▶ Listed records
theorem deliverCommit_of_join {s : State} {k : SlotIx} {c : Command} (command : s.tracker.slots[k].command = some c)
    (join : c.body = .join) (m : Option NodeMask) : deliverCommit k none m s = complete k ⟨.ok, none⟩ none s := by
  have body := slotBody_of_command command
  rw [join] at body
  simp only [deliverCommit, body]

/-- What a JOIN's commit leaves at a participant that is not the joiner, given the entries `gone` and the holds `lost`. -/
structure JoinSeen (s t : State) (joiner : NodeId) (gone : EntryIx → Bool) : Prop where
  frame : t = (((s.setHome t.home).setCopy t.copy).setHolds t.holds).setCompletion t.completion
  records : t.home.records = (reclaimLoans joiner s).home.records
  entries : ∀ i : EntryIx, t.copy.entries[i] =
    if gone i then { s.copy.entries[i] with state := .none, tag := none } else s.copy.entries[i]
  holds : ∀ r : HoldIx, t.holds[r] = if (lostRecord (((List.finRange 32).filter fun i => gone i && s.copy.entries[i].exclusive).map
    fun i => s.copy.entries[i].tag) s.holds r).isSome then none else s.holds[r]
  completion : t.completion = { s.completion with
    counters := { s.completion.counters with
      reclaim := satAdd s.completion.counters.reclaim (s.home.records.countP fun p => p.2.state == .lent joiner)
      discard := satAdd s.completion.counters.discard
        ((List.finRange 32).countP fun i => gone i && s.copy.entries[i].exclusive) }
    latched := { s.completion.latched with
      reclaim := s.completion.latched.reclaim || (s.home.records.countP fun p => p.2.state == .lent joiner) != 0
      discard := s.completion.latched.discard ||
        ((List.finRange 32).countP fun i => gone i && s.copy.entries[i].exclusive) != 0 }
    queue := s.completion.queue ++ (List.finRange 4).filterMap (lostRecord (((List.finRange 32).filter fun i =>
      gone i && s.copy.entries[i].exclusive).map fun i => s.copy.entries[i].tag) s.holds) }

theorem lostRecord_nil (holds : Vector (Option HoldRecord) 4) (r : HoldIx) : lostRecord [] holds r = none := by
  unfold lostRecord
  split <;> rfl

theorem commitJoin_seen {s : State} {tn : Tenure} (idle : ∀ k : SlotIx, s.tracker.slots[k] = Slot.idle)
    (unreserved : ∀ i : EntryIx, s.copy.entries[i].reservedBy = none) (sender : s.link.sender = none) :
    JoinSeen s (commitJoin tn s) (sourceOf tn.h0)
      fun i => (coldOf tn.h0 && s.full) && joinerEntry s (sourceOf tn.h0) i := by
  have loans := reclaimLoans_eq (sourceOf tn.h0) s
  rw [commitJoin_of_other sender]
  obtain ⟨u, eq⟩ : ∃ u, u = reclaimLoans (sourceOf tn.h0) s := ⟨_, rfl⟩
  rw [← eq] at loans ⊢
  have copy : u.copy = s.copy := by rw [loans]; rfl
  have holds : u.holds = s.holds := by rw [loans]; rfl
  have tracker : u.tracker = s.tracker := by rw [loans]; rfl
  have same : joinerEntry u (sourceOf tn.h0) = joinerEntry s (sourceOf tn.h0) := by
    funext i
    rw [joinerEntry, joinerEntry, copy]
  cases cold : coldOf tn.h0 && s.full with
  | true =>
    have seen := coldJoin_joined (s := u) (by rw [tracker]; exact idle) (by rw [copy]; exact unreserved) (sourceOf tn.h0)
    rw [Bool.and_eq_true] at cold
    rw [if_pos cold]
    have discards : coldDiscards u (sourceOf tn.h0) =
        (List.finRange 32).filter fun i => joinerEntry s (sourceOf tn.h0) i && s.copy.entries[i].exclusive := by
      rw [coldDiscards, same, copy]
    obtain ⟨frame, receive, entries, each, completion⟩ := seen
    have count : ((List.finRange 32).filter fun i => joinerEntry s (sourceOf tn.h0) i && s.copy.entries[i].exclusive).length =
        (List.finRange 32).countP fun i => joinerEntry s (sourceOf tn.h0) i && s.copy.entries[i].exclusive :=
      List.countP_eq_length_filter.symm
    rw [discards, copy, holds] at each
    rw [discards, copy, holds, count] at completion
    rw [copy, same] at entries
    simp only [Bool.true_and]
    refine ⟨?_, ?_, entries, each, ?_⟩
    · have home : (coldJoin (sourceOf tn.h0) u).home = u.home := by rw [frame]; simp
      rw [home]
      refine frame.trans ?_
      rw [loans]
      rfl
    · rw [frame]
      simp [eq]
    · rw [completion, loans]
      simp
  | false =>
    rw [if_neg (by rw [← Bool.and_eq_true, cold]; exact Bool.false_ne_true)]
    simp only [Bool.false_and]
    have none' : (List.finRange 32).filter (fun i => false && s.copy.entries[i].exclusive) = [] := List.filter_eq_nil_iff.mpr fun _ _ => Bool.false_ne_true
    have zero : (List.finRange 32).countP (fun i => false && s.copy.entries[i].exclusive) = 0 := List.countP_eq_zero.mpr fun _ _ => Bool.false_ne_true
    refine ⟨?_, by rw [eq], fun i => by rw [copy, if_neg Bool.false_ne_true], fun r => ?_, ?_⟩
    · rw [loans]
      rfl
    · rw [none', List.map_nil, lostRecord_nil, holds]
      rfl
    · have records : (List.finRange 4).filterMap (lostRecord [] s.holds) = [] :=
        List.filterMap_eq_nil_iff.mpr fun r _ => lostRecord_nil s.holds r
      rw [none', zero, List.map_nil, records, List.append_nil, satAdd_zero, loans]
      simp

/-- The second part of O50: the commit of a JOIN at a participant that is not the joiner. -/
theorem joinCommits_other {s : State} {tn : Tenure} (rest : s.atRest) (canonical : s.homeCanonical) (close : s.link.phase = .close)
    (sender : s.link.sender = none) (tenure : s.link.tenure = some tn) (kind : kindOf tn.h0 = some .join)
    (committed : tn.outcome = some .committed) :
    ∃ u, JoinSeen s u (sourceOf tn.h0) (fun i => (coldOf tn.h0 && s.full) && joinerEntry s (sourceOf tn.h0) i) ∧
      exec .tenureEnd s = .next u.closedFrom ∧ u.tracker = s.tracker ∧
      ∀ i : Nat, homeRead u.home.records i = reclaimedRecord (sourceOf tn.h0) (homeRead s.home.records i) := by
  obtain ⟨por, queue, idle, unreserved⟩ := rest
  have seen := commitJoin_seen (tn := tn) idle unreserved sender
  have run := exec_tenureEnd_of_idle por close tenure committed idle sender
  rw [commitTenure_of_join kind] at run
  obtain ⟨u, eq⟩ : ∃ u, u = commitJoin tn s := ⟨_, rfl⟩
  rw [← eq] at seen
  have frame := seen.frame
  have tracker : u.tracker = s.tracker := by rw [frame]; simp
  have port : u.port = s.port := by rw [frame]; simp
  refine ⟨u, seen, ?_, tracker, fun i => ?_⟩
  · rw [run, ← eq, settle_of_still (by rw [closedFrom_eq]; simp [port, queue]) fun j => not_due_of_not_plan (by
      rw [closedFrom_eq]
      simp [tracker, idle j, Slot.idle])]
  · rw [seen.records, reclaimLoans_records]
    refine homeRead_rewritten _ ?_ canonical i
    rw [reclaimedRecord, if_neg]
    nofun

/-- Settles O50. -/
theorem joinCommits : Obligations.JoinCommits := by
  refine ⟨fun s k c tn alone join unreserved close tenure kind committed => ?_,
    fun s tn rest canonical close sender tenure kind committed => ?_⟩
  · have lone := loneSender_of_sendingAlone alone
    obtain ⟨por, queue, others, phase, command, sender, _⟩ := alone
    have same : commitTenure tn s = ((s.setParticipation .online).setCold false, none) := by
      rw [commitTenure_of_join kind, commitJoin_of_joiner sender]
    have run := exec_tenureEnd_of_sender por close tenure committed lone sender (by rw [same]; exact others)
    have completes := complete_of_unreserved (s := ((s.setParticipation .online).setCold false).closedFrom) (k := k) (c := c)
      (by rw [closedFrom_eq]; exact command)
      (fun i => by rw [closedFrom_eq]; exact fun held => nomatch (unreserved i).symm.trans held) ⟨.ok, none⟩ none
    rw [same, deliverCommit_of_join (c := c) (by rw [closedFrom_eq]; exact command) join, completes, closedFrom_eq,
      settle_of_still (by simpa using queue) (still_of_lone others (z := Slot.idle) (by simp) (.inl nofun))] at run
    refine ⟨_, run, by simp, by simp, ?_, lone.slots_idle (by simp), by simp, by simp⟩
    simp [slotRecord, join, creditsReturned, Body.code, Body.subject, Body.var?]
  · intro joiner drops atJoiner discarded lost nReclaim nDiscard
    obtain ⟨u, seen, run, tracker, records⟩ := joinCommits_other rest canonical close sender tenure kind committed
    have goneIs : (fun i => (coldOf tn.h0 && s.full) && joinerEntry s joiner i) = atJoiner := by
      funext i
      show _ = (drops && s.copy.entries[i].state != .none && _)
      rw [full_eq, joinerEntry, ← Bool.and_assoc]
      cases s.copy.entries[i].tag <;> rfl
    rw [goneIs] at seen
    have lostIs : lostRecord (((List.finRange 32).filter fun i => atJoiner i && s.copy.entries[i].exclusive).map
        fun i => s.copy.entries[i].tag) s.holds = lost := by
      funext r
      have listed : ∀ w : VarNum, (((List.finRange 32).filter fun i => atJoiner i && s.copy.entries[i].exclusive).map
          fun i => s.copy.entries[i].tag).contains (some w) =
          (List.finRange 32).any fun i => discarded i && s.copy.entries[i].tag == some w := fun w => by
        rw [Bool.eq_iff_iff, List.contains_iff_mem, List.mem_map, List.any_eq_true]
        refine exists_congr fun i => ?_
        simp only [List.mem_filter, Bool.and_eq_true, beq_iff_eq, and_assoc, discarded, CopyEntry.exclusive]
      rw [lostRecord]
      simp only [listed]
      rfl
    have frame := seen.frame
    obtain ⟨_, _, entries, holds, completion⟩ := seen
    rw [lostIs] at completion
    rw [lostIs] at holds
    rw [closedFrom_eq] at run
    have untouched : u.participation = s.participation ∧ u.cold = s.cold := by
      rw [frame]
      simp
    refine ⟨_, run, fun i => ?_, ?_, ?_, ?_, ?_, ?_, ?_, ?_, ?_, ?_, ?_⟩
    · refine (records i).trans ?_
      rw [reclaimedRecord]
      simp only [beq_iff_eq]
      rfl
    · exact entries
    · exact holds
    · simp [completion]
    · simp [completion]
    · simp [completion]
      exact ⟨rfl, rfl⟩
    · simp [completion]
      exact ⟨rfl, rfl⟩
    · simp [untouched]
    · simp [untouched]
    · simp [tracker]
    · simp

▶ Description of the task
I need every line of the data that has the word "lostIs"; please list them.

▶ Your solution
    have lostIs : lostRecord (((List.finRange 32).filter fun i => atJoiner i && s.copy.entries[i].exclusive).map
    rw [lostIs] at completion
    rw [lostIs] at holds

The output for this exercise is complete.